Reconstruct the Pruned Model without Any Retraining
- URL: http://arxiv.org/abs/2407.13331v1
- Date: Thu, 18 Jul 2024 09:30:44 GMT
- Title: Reconstruct the Pruned Model without Any Retraining
- Authors: Pingjie Wang, Ziqing Fan, Shengchao Hu, Zhe Chen, Yanfeng Wang, Yu Wang,
- Abstract summary: We introduce the Linear Interpolation-based Adaptive Reconstruction (LIAR) framework, which is both efficient and effective.
LIAR does not require back-propagation or retraining and is compatible with various pruning criteria and modules.
Our evaluations on benchmarks such as GLUE, SQuAD, WikiText, and common sense reasoning show that LIAR enables a BERT model to maintain 98% accuracy even after removing 50% of its parameters.

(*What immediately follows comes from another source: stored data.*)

theorem and_maskCKk (op : Word) : op &&& 0xF0FF#16 = wordCXKk (fieldC op) 0 (fieldKk op) := by
  have hones (c : Nibble) : c &&& 0xF#4 = c := BitVec.and_allOnes
  have hones' (kk : Byte) : kk &&& 0xFF#8 = kk := BitVec.and_allOnes
  have hzero (x : RegIdx) : BitVec.ofFin (w := 4) x &&& BitVec.ofFin (w := 4) 0 = BitVec.ofFin 0 := BitVec.and_zero
  calc op &&& 0xF0FF#16
      = wordCXKk (fieldC op) (fieldX op) (fieldKk op) &&& wordCXKk 0xF#4 0 0xFF#8 := by rw [wordCXKk_fields]; rfl
    _ = wordCXKk (fieldC op) 0 (fieldKk op) := by
        unfold wordCXKk
        rw [BitVec.and_append, BitVec.and_append, hones, hones', hzero]

end Sys2Proof

/-! The decoder against the map, category by category (30_encoding.md R73–R78, R85). -/

namespace Sys2Proof

/-- A category whose rows test nothing else. -/
theorem mapTag_of_category {op : Word} {c : Nibble} (hc : fieldC op = c)
    (hrows : ∀ r ∈ opcodeMap, fieldC r.value = c → r.mask = 0xF000#16) : mapTag op = mapTag (wordCNnn c 0#12) := by
  subst hc
  rw [← and_maskC, mapTag_and rfl fun r hr h => by rw [hrows r hr h]; rfl]

theorem mapTag_of_category0 {op : Word} (hc : fieldC op = 0x0#4) : mapTag op = decTag0 (fieldNnn op) := by
  have hword := wordCNnn_fields op
  rw [hc] at hword
  by_cases hcls : fieldNnn op = 0x0E0#12
  · rw [← hword, hcls]; decide
  by_cases hret : fieldNnn op = 0x0EE#12
  · rw [← hword, hret]; decide
  rw [decTag0_eq_unknown_iff.mpr ⟨hcls, hret⟩]
  have hrows : ∀ r ∈ opcodeMap, fieldC r.value = 0x0#4 →
      r.mask = 0xFFFF#16 ∧ (fieldNnn r.value = 0x0E0#12 ∨ fieldNnn r.value = 0x0EE#12) ∨ r.tag = .unknown := by decide
  unfold mapTag
  split
  case h_2 => rfl
  case h_1 r hfind =>
    have hr := List.mem_of_find?_eq_some hfind
    have hsel : r.selects op = true := by simpa using List.find?_some hfind
    obtain ⟨hmask, hvalue⟩ | htag := hrows r hr ((category_of_selects hr hsel).trans hc)
    · have hop : op = r.value := by
        rw [← eq_of_beq hsel, hmask]
        exact BitVec.and_allOnes.symm
      rw [← hop] at hvalue
      exact absurd hvalue (not_or.mpr ⟨hcls, hret⟩)
    · exact htag

theorem mapTag_of_category8 {op : Word} (hc : fieldC op = 0x8#4) : mapTag op = decTag8 (fieldN op) := by
  have hmap : ∀ n : Nibble, mapTag (wordCXYN 0x8#4 0 0 n) = decTag8 n := by decide
  rw [← mapTag_and (m := 0xF00F#16) rfl (by rw [hc]; decide), and_maskCN, hc, hmap]

theorem mapTag_of_categoryE {op : Word} (hc : fieldC op = 0xE#4) : mapTag op = decTagE (fieldKk op) := by
  have hmap : ∀ kk : Byte, mapTag (wordCXKk 0xE#4 0 kk) = decTagE kk := by decide +kernel
  rw [← mapTag_and (m := 0xF0FF#16) rfl (by rw [hc]; decide), and_maskCKk, hc, hmap]

theorem mapTag_of_categoryF {op : Word} (hc : fieldC op = 0xF#4) : mapTag op = decTagF (fieldKk op) := by
  have hmap : ∀ kk : Byte, mapTag (wordCXKk 0xF#4 0 kk) = decTagF kk := by decide +kernel
  rw [← mapTag_and (m := 0xF0FF#16) rfl (by rw [hc]; decide), and_maskCKk, hc, hmap]

theorem decTag_eq_mapTag (op : Word) : decTag op = mapTag op := by
  unfold decTag
  split
  case h_1 hc => exact (mapTag_of_category0 hc).symm
  case h_9 hc => exact (mapTag_of_category8 hc).symm
  case h_15 hc => exact (mapTag_of_categoryE hc).symm
  case h_16 => exact (mapTag_of_categoryF (eq_categoryF_of_ne (by tauto))).symm
  all_goals
    next hc => rw [mapTag_of_category hc (by decide)]; rfl

/-- Settles O3: category by category, the map gives the tag the decoder reads from the secondary field. -/
theorem decoderAgreesWithOpcodeMap : Obligations.DecoderAgreesWithOpcodeMap := decTag_eq_mapTag

/-- A word that selects no row of the map has the tag UNKNOWN and is outside category 0x0, whose words select the row SYS. -/
theorem not_selects_iff {op : Word} :
    (∀ r ∈ opcodeMap, ¬ r.selects op) ↔ fieldC op ≠ 0x0#4 ∧ decTag op = .unknown := by
  rw [decTag_eq_mapTag]
  constructor
  · intro hno
    refine ⟨fun hc => hno ⟨0xF000#16, 0x0000#16, .unknown⟩ (by decide) ?_, ?_⟩
    · rw [MapRow.selects, and_maskC, hc]; rfl
    · rw [mapTag, List.find?_eq_none.mpr hno]
  · rintro ⟨hc, htag⟩
    have hrows : ∀ r ∈ opcodeMap, r.tag = .unknown → fieldC r.value = 0x0#4 := by decide
    unfold mapTag at htag
    split at htag
    case h_1 r hfind =>
      have hr := List.mem_of_find?_eq_some hfind
      have hsel : r.selects op = true := by simpa using List.find?_some hfind
      exact absurd ((category_of_selects hr hsel).symm.trans (hrows r hr htag)) hc
    case h_2 hfind => exact List.find?_eq_none.mp hfind

theorem wf_unknown_iff {op : Word} : (Instr.unknown op).wf = true ↔ fieldC op ≠ 0x0#4 ∧ decTag op = .unknown := by
  rw [← not_selects_iff, Instr.wf, List.all_eq_true]
  simp

theorem wf_sys_iff {nnn : Addr12} : (Instr.sys nnn).wf = true ↔ decTag0 nnn = .unknown := by
  rw [decTag0_eq_unknown_iff, Instr.wf, Bool.and_eq_true, bne_iff_ne, bne_iff_ne]

end Sys2Proof

/-! The round trips (30_encoding.md R71, R85). -/

namespace Sys2Proof

/-- An UNKNOWN word is a SYS in category 0x0, and stands for itself elsewhere. -/
theorem decodeWord_of_unknown {op : Word} (htag : decTag op = .unknown) :
    decodeWord op = if fieldC op = 0x0#4 then .sys (fieldNnn op) else .unknown op := by
  simp only [decodeWord, instrOf, dec, htag]

/-- The fixed fields of the encoded word give the tag, its other fields are the operands. -/
theorem decodeWord_encode {i : Instr} (hwf : i.wf = true) : decodeWord (encode i) = i := by
  cases i with
  | cls | ret => rfl
  | sys nnn =>
    have hc : fieldC (encode (.sys nnn)) = 0x0#4 := fieldC_wordCNnn _ _
    have hnnn : fieldNnn (encode (.sys nnn)) = nnn := fieldNnn_wordCNnn _ _
    have htag : decTag (encode (.sys nnn)) = .unknown := by rw [decTag_of_category0 hc, hnnn, wf_sys_iff.mp hwf]
    rw [decodeWord_of_unknown htag, if_pos hc, hnnn]
  | unknown op =>
    obtain ⟨hc, htag⟩ := wf_unknown_iff.mp hwf
    rw [encode, decodeWord_of_unknown htag, if_neg hc]
  | or | and | xor | addVxVy | sub | shr | subn | shl | ldVxVy => simp [decodeWord, instrOf, dec, decTag, decTag8, encode]
  | skp | sknp => simp [decodeWord, instrOf, dec, decTag, decTagE, encode]
  | ldVxDt | ldDtVx | ldStVx | ldVxK | addIVx | ldFVx | ldBVx | ldMemVx | ldVxMem =>
    simp [decodeWord, instrOf, dec, decTag, decTagF, encode]
  | _ => simp [decodeWord, instrOf, dec, decTag, encode]

/-- Settles O1: the bytes decode as their word, and the word of a well-formed instruction decodes to it. -/
theorem decodeEncodeRoundTrip : Obligations.DecodeEncodeRoundTrip := by
  intro i rest hwf
  rw [encodeBytes, decode_wordBytes, decodeWord_encode hwf]

theorem wf_instrOf_of_tag_ne_unknown {d : DecOut} (h : d.tag ≠ .unknown) (op : Word) : (instrOf d op).wf = true := by
  unfold instrOf
  split
  case h_35 hunknown => exact absurd hunknown h
  all_goals rfl

theorem wf_decodeWord (op : Word) : (decodeWord op).wf = true := by
  by_cases htag : decTag op = .unknown
  · rw [decodeWord_of_unknown htag]
    split
    · next hc => rw [wf_sys_iff, ← decTag_of_category0 hc, htag]
    · next hc => exact wf_unknown_iff.mpr ⟨hc, htag⟩
  · exact wf_instrOf_of_tag_ne_unknown htag op

/-- Settles O2: the decoder loses no bit, and its instruction is well-formed because it agrees with the map on the words that
select no row. -/
theorem encodeDecodeRoundTrip : Obligations.EncodeDecodeRoundTrip :=
  fun op => ⟨encode_decodeWord op, wf_decodeWord op⟩

end Sys2Proof

/-! The fields of a word as arithmetic on its value (30_encoding.md R71). -/

namespace Sys2Proof

theorem toNat_fieldC (op : Word) : (fieldC op).toNat = op.toNat / 4096 := by
  have := op.isLt
  rw [fieldC, BitVec.extractLsb'_toNat, Nat.shiftRight_eq_div_pow]
  omega

theorem val_fieldX (op : Word) : (fieldX op).val = op.toNat / 256 % 16 := by
  rw [← Nat.shiftRight_eq_div_pow op.toNat 8]; rfl

theorem val_fieldY (op : Word) : (fieldY op).val = op.toNat / 16 % 16 := by
  rw [← Nat.shiftRight_eq_div_pow op.toNat 4]; rfl

theorem toNat_fieldN (op : Word) : (fieldN op).toNat = op.toNat % 16 := rfl

theorem toNat_fieldKk (op : Word) : (fieldKk op).toNat = op.toNat % 256 := rfl

theorem toNat_fieldNnn (op : Word) : (fieldNnn op).toNat = op.toNat % 4096 := rfl

/-- Settles O4: each field is a quotient or a remainder of the word. -/
theorem decoderDrivesEveryField : Obligations.DecoderDrivesEveryField := by
  intro op
  have hx := val_fieldX op
  have hy := val_fieldY op
  have hn := toNat_fieldN op
  have hkk := toNat_fieldKk op
  have hnnn := toNat_fieldNnn op
  refine ⟨toNat_fieldC op, hx, hy, hn, ?_, ?_⟩
  · show (fieldKk op).toNat = (fieldY op).val * 16 + (fieldN op).toNat
    omega
  · show (fieldNnn op).toNat = (fieldX op).val * 256 + (fieldKk op).toNat
    omega

/-- Settles O6: each word is run through the decoder. -/
theorem specWordsDecode : Obligations.SpecWordsDecode := by
  unfold Obligations.SpecWordsDecode
  decide

end Sys2Proof

/-! The number of UNKNOWN words, category by category (30_encoding.md R79). -/

namespace Sys2Proof

theorem countP_range_mul (a b : Nat) (p : Nat → Bool) :
    (List.range (a * b)).countP p = ((List.range a).map fun i => (List.range b).countP fun j => p (b * i + j)).sum := by
  induction a with
  | zero => simp
  | succ a ih =>
    rw [Nat.succ_mul, List.range_add, List.countP_append, List.countP_map, ih, List.range_succ, List.map_append,
      List.sum_append, List.map_singleton, List.sum_singleton, Nat.mul_comm a b]
    rfl

/-- A predicate of the remainder holds equally often in each of the `a` periods. -/
theorem countP_range_mod (a b : Nat) (p : Nat → Bool) :
    (List.range (a * b)).countP (fun w => p (w % b)) = a * (List.range b).countP p := by
  have hperiod (i : Nat) : (List.range b).countP (fun j => p ((b * i + j) % b)) = (List.range b).countP p :=
    List.countP_congr fun j hj => by rw [Nat.mul_add_mod, Nat.mod_eq_of_lt (List.mem_range.mp hj)]
  simp only [countP_range_mul, hperiod, List.map_const', List.length_range, List.sum_replicate_nat]

theorem fieldC_ofNat (w : Nat) : fieldC (BitVec.ofNat 16 w) = BitVec.ofNat 4 (w / 4096) := by
  apply BitVec.eq_of_toNat_eq
  rw [toNat_fieldC, BitVec.toNat_ofNat, BitVec.toNat_ofNat]
  omega

theorem fieldN_ofNat (w : Nat) : fieldN (BitVec.ofNat 16 w) = BitVec.ofNat 4 (w % 16) := by
  apply BitVec.eq_of_toNat_eq
  rw [toNat_fieldN, BitVec.toNat_ofNat, BitVec.toNat_ofNat]
  omega

theorem fieldKk_ofNat (w : Nat) : fieldKk (BitVec.ofNat 16 w) = BitVec.ofNat 8 (w % 256) := by
  apply BitVec.eq_of_toNat_eq
  rw [toNat_fieldKk, BitVec.toNat_ofNat, BitVec.toNat_ofNat]
  omega

theorem fieldNnn_ofNat (w : Nat) : fieldNnn (BitVec.ofNat 16 w) = BitVec.ofNat 12 (w % 4096) := by
  apply BitVec.eq_of_toNat_eq
  rw [toNat_fieldNnn, BitVec.toNat_ofNat, BitVec.toNat_ofNat]
  omega

/-- The word of category `c` whose low 12 bits are `r`. -/
def wordAt (c r : Nat) : Word := BitVec.ofNat 16 (4096 * c + r)

theorem fieldC_wordAt {r : Nat} (c : Nat) (hr : r ∈ List.range 4096) : fieldC (wordAt c r) = BitVec.ofNat 4 c := by
  rw [wordAt, fieldC_ofNat, Nat.mul_add_div (by decide), Nat.div_eq_of_lt (List.mem_range.mp hr), Nat.add_zero]

theorem fieldN_wordAt (c r : Nat) : fieldN (wordAt c r) = BitVec.ofNat 4 (r % 16) := by
  rw [wordAt, fieldN_ofNat, show (4096 * c + r) % 16 = r % 16 by omega]

theorem fieldKk_wordAt (c r : Nat) : fieldKk (wordAt c r) = BitVec.ofNat 8 (r % 256) := by
  rw [wordAt, fieldKk_ofNat, show (4096 * c + r) % 256 = r % 256 by omega]

/-- The UNKNOWN words of category `c`. -/
def countUnknown (c : Nat) : Nat := (List.range 4096).countP fun r => decide (decTag (wordAt c r) = .unknown)

theorem countUnknown_8 : countUnknown 8 = 256 * 7 := by
  calc countUnknown 8 = (List.range (256 * 16)).countP fun r => decide (decTag8 (BitVec.ofNat 4 (r % 16)) = .unknown) :=
        List.countP_congr fun r hr => by rw [decTag_of_category8 (fieldC_wordAt 8 hr), fieldN_wordAt]
    _ = 256 * (List.range 16).countP fun n => decide (decTag8 (BitVec.ofNat 4 n) = .unknown) :=
        countP_range_mod 256 16 fun n => decide (decTag8 (BitVec.ofNat 4 n) = .unknown)
    _ = 256 * 7 := by decide

theorem countUnknown_E : countUnknown 0xE = 16 * 254 := by
  calc countUnknown 0xE = (List.range (16 * 256)).countP fun r => decide (decTagE (BitVec.ofNat 8 (r % 256)) = .unknown) :=
        List.countP_congr fun r hr => by rw [decTag_of_categoryE (fieldC_wordAt 0xE hr), fieldKk_wordAt]
    _ = 16 * (List.range 256).countP fun kk => decide (decTagE (BitVec.ofNat 8 kk) = .unknown) :=
        countP_range_mod 16 256 fun kk => decide (decTagE (BitVec.ofNat 8 kk) = .unknown)
    _ = 16 * 254 := by decide +kernel

theorem countUnknown_F : countUnknown 0xF = 16 * 247 := by
  calc countUnknown 0xF = (List.range (16 * 256)).countP fun r => decide (decTagF (BitVec.ofNat 8 (r % 256)) = .unknown) :=
        List.countP_congr fun r hr => by rw [decTag_of_categoryF (fieldC_wordAt 0xF hr), fieldKk_wordAt]
    _ = 16 * (List.range 256).countP fun kk => decide (decTagF (BitVec.ofNat 8 kk) = .unknown) :=
        countP_range_mod 16 256 fun kk => decide (decTagF (BitVec.ofNat 8 kk) = .unknown)
    _ = 16 * 247 := by decide +kernel

theorem decTag_wordAt_0_eq_unknown_iff {r : Nat} (hr : r ∈ List.range 4096) :
    decTag (wordAt 0 r) = .unknown ↔ r ≠ 0x0E0 ∧ r ≠ 0x0EE := by
  have hlt := List.mem_range.mp hr
  rw [decTag_of_category0 (fieldC_wordAt 0 hr), decTag0_eq_unknown_iff, wordAt, fieldNnn_ofNat]
  simp only [ne_eq, ← BitVec.toNat_inj, BitVec.toNat_ofNat]
  omega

- Score: 23.235907813011174
- License: http://creativecommons.org/licenses/by/4.0/
- Abstract: Structured pruning is a promising hardware-friendly compression technique for large language models (LLMs), which is expected to be retraining-free to avoid the enormous retraining cost. This retraining-free paradigm involves (1) pruning criteria to define the architecture and (2) distortion reconstruction to restore performance. However, existing methods often emphasize pruning criteria while using reconstruction techniques that are specific to certain modules or criteria, resulting in limited generalizability. To address this, we introduce the Linear Interpolation-based Adaptive Reconstruction (LIAR) framework, which is both efficient and effective. LIAR does not require back-propagation or retraining and is compatible with various pruning criteria and modules. By applying linear interpolation to the preserved weights, LIAR minimizes reconstruction error and effectively reconstructs the pruned output. Our evaluations on benchmarks such as GLUE, SQuAD, WikiText, and common sense reasoning show that LIAR enables a BERT model to maintain 98% accuracy even after removing 50% of its parameters and achieves top performance for LLaMA in just a few minutes.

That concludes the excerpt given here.